Work instructions:
Go through the listing below from its first line and repeat each line exactly, ending at the line containing "x := g.x.set" and including it.

————

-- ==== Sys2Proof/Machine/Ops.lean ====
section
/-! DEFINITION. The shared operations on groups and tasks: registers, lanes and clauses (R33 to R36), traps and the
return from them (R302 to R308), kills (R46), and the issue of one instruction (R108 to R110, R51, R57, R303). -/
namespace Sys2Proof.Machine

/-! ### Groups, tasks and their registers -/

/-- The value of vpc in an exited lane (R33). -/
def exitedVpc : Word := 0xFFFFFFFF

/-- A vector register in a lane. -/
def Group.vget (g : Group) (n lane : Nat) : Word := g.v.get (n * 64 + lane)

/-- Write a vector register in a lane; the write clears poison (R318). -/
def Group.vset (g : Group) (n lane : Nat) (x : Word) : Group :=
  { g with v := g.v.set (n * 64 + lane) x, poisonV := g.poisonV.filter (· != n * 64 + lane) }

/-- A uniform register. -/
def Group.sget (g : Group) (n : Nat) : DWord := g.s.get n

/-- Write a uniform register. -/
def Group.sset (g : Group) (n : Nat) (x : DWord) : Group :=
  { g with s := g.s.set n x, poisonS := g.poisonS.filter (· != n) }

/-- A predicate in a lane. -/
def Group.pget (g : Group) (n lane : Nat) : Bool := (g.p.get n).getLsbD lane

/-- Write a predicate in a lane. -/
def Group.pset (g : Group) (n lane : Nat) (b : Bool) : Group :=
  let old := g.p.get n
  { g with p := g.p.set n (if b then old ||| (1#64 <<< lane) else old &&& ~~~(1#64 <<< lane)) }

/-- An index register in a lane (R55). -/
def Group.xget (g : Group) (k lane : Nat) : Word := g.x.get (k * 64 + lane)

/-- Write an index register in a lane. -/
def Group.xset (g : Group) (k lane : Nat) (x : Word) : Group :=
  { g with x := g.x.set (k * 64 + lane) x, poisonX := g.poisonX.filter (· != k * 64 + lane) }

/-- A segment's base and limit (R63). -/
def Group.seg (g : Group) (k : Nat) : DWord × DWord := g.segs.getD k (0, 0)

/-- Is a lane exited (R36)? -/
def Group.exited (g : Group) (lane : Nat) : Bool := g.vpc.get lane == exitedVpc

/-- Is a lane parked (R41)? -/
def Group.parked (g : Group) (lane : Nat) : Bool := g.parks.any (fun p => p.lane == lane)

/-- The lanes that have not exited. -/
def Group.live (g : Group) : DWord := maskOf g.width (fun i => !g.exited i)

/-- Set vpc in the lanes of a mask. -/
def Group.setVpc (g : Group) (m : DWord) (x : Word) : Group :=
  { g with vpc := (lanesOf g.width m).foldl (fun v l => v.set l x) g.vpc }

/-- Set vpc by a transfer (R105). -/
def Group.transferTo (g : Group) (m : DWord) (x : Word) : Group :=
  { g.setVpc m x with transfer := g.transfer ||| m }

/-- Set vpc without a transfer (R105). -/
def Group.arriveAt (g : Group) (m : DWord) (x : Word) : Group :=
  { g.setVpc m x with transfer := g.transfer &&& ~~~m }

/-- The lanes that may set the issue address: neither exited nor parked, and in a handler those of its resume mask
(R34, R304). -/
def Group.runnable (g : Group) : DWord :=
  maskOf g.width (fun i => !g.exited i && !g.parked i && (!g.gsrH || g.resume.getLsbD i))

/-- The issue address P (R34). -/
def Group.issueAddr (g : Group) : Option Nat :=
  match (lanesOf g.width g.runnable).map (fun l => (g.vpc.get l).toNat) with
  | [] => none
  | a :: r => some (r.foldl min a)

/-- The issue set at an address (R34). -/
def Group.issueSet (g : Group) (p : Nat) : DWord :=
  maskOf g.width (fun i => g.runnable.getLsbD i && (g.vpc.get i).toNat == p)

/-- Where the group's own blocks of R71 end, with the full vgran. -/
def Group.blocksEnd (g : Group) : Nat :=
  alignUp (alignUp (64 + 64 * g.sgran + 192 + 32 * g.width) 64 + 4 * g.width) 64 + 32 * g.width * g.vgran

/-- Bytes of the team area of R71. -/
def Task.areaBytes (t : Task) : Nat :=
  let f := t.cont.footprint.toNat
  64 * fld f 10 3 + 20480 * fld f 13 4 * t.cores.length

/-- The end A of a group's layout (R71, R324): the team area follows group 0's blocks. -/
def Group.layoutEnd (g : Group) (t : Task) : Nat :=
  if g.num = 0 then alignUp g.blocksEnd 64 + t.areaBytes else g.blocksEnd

————

Expected answer:
-- ==== Sys2Proof/Machine/Ops.lean ====
section
/-! DEFINITION. The shared operations on groups and tasks: registers, lanes and clauses (R33 to R36), traps and the
return from them (R302 to R308), kills (R46), and the issue of one instruction (R108 to R110, R51, R57, R303). -/
namespace Sys2Proof.Machine

/-! ### Groups, tasks and their registers -/

/-- The value of vpc in an exited lane (R33). -/
def exitedVpc : Word := 0xFFFFFFFF

/-- A vector register in a lane. -/
def Group.vget (g : Group) (n lane : Nat) : Word := g.v.get (n * 64 + lane)

/-- Write a vector register in a lane; the write clears poison (R318). -/
def Group.vset (g : Group) (n lane : Nat) (x : Word) : Group :=
  { g with v := g.v.set (n * 64 + lane) x, poisonV := g.poisonV.filter (· != n * 64 + lane) }

/-- A uniform register. -/
def Group.sget (g : Group) (n : Nat) : DWord := g.s.get n

/-- Write a uniform register. -/
def Group.sset (g : Group) (n : Nat) (x : DWord) : Group :=
  { g with s := g.s.set n x, poisonS := g.poisonS.filter (· != n) }

/-- A predicate in a lane. -/
def Group.pget (g : Group) (n lane : Nat) : Bool := (g.p.get n).getLsbD lane

/-- Write a predicate in a lane. -/
def Group.pset (g : Group) (n lane : Nat) (b : Bool) : Group :=
  let old := g.p.get n
  { g with p := g.p.set n (if b then old ||| (1#64 <<< lane) else old &&& ~~~(1#64 <<< lane)) }

/-- An index register in a lane (R55). -/
def Group.xget (g : Group) (k lane : Nat) : Word := g.x.get (k * 64 + lane)

/-- Write an index register in a lane. -/
def Group.xset (g : Group) (k lane : Nat) (x : Word) : Group :=
  { g with x := g.x.set (k * 64 + lane) x, poisonX := g.poisonX.filter (· != k * 64 + lane) }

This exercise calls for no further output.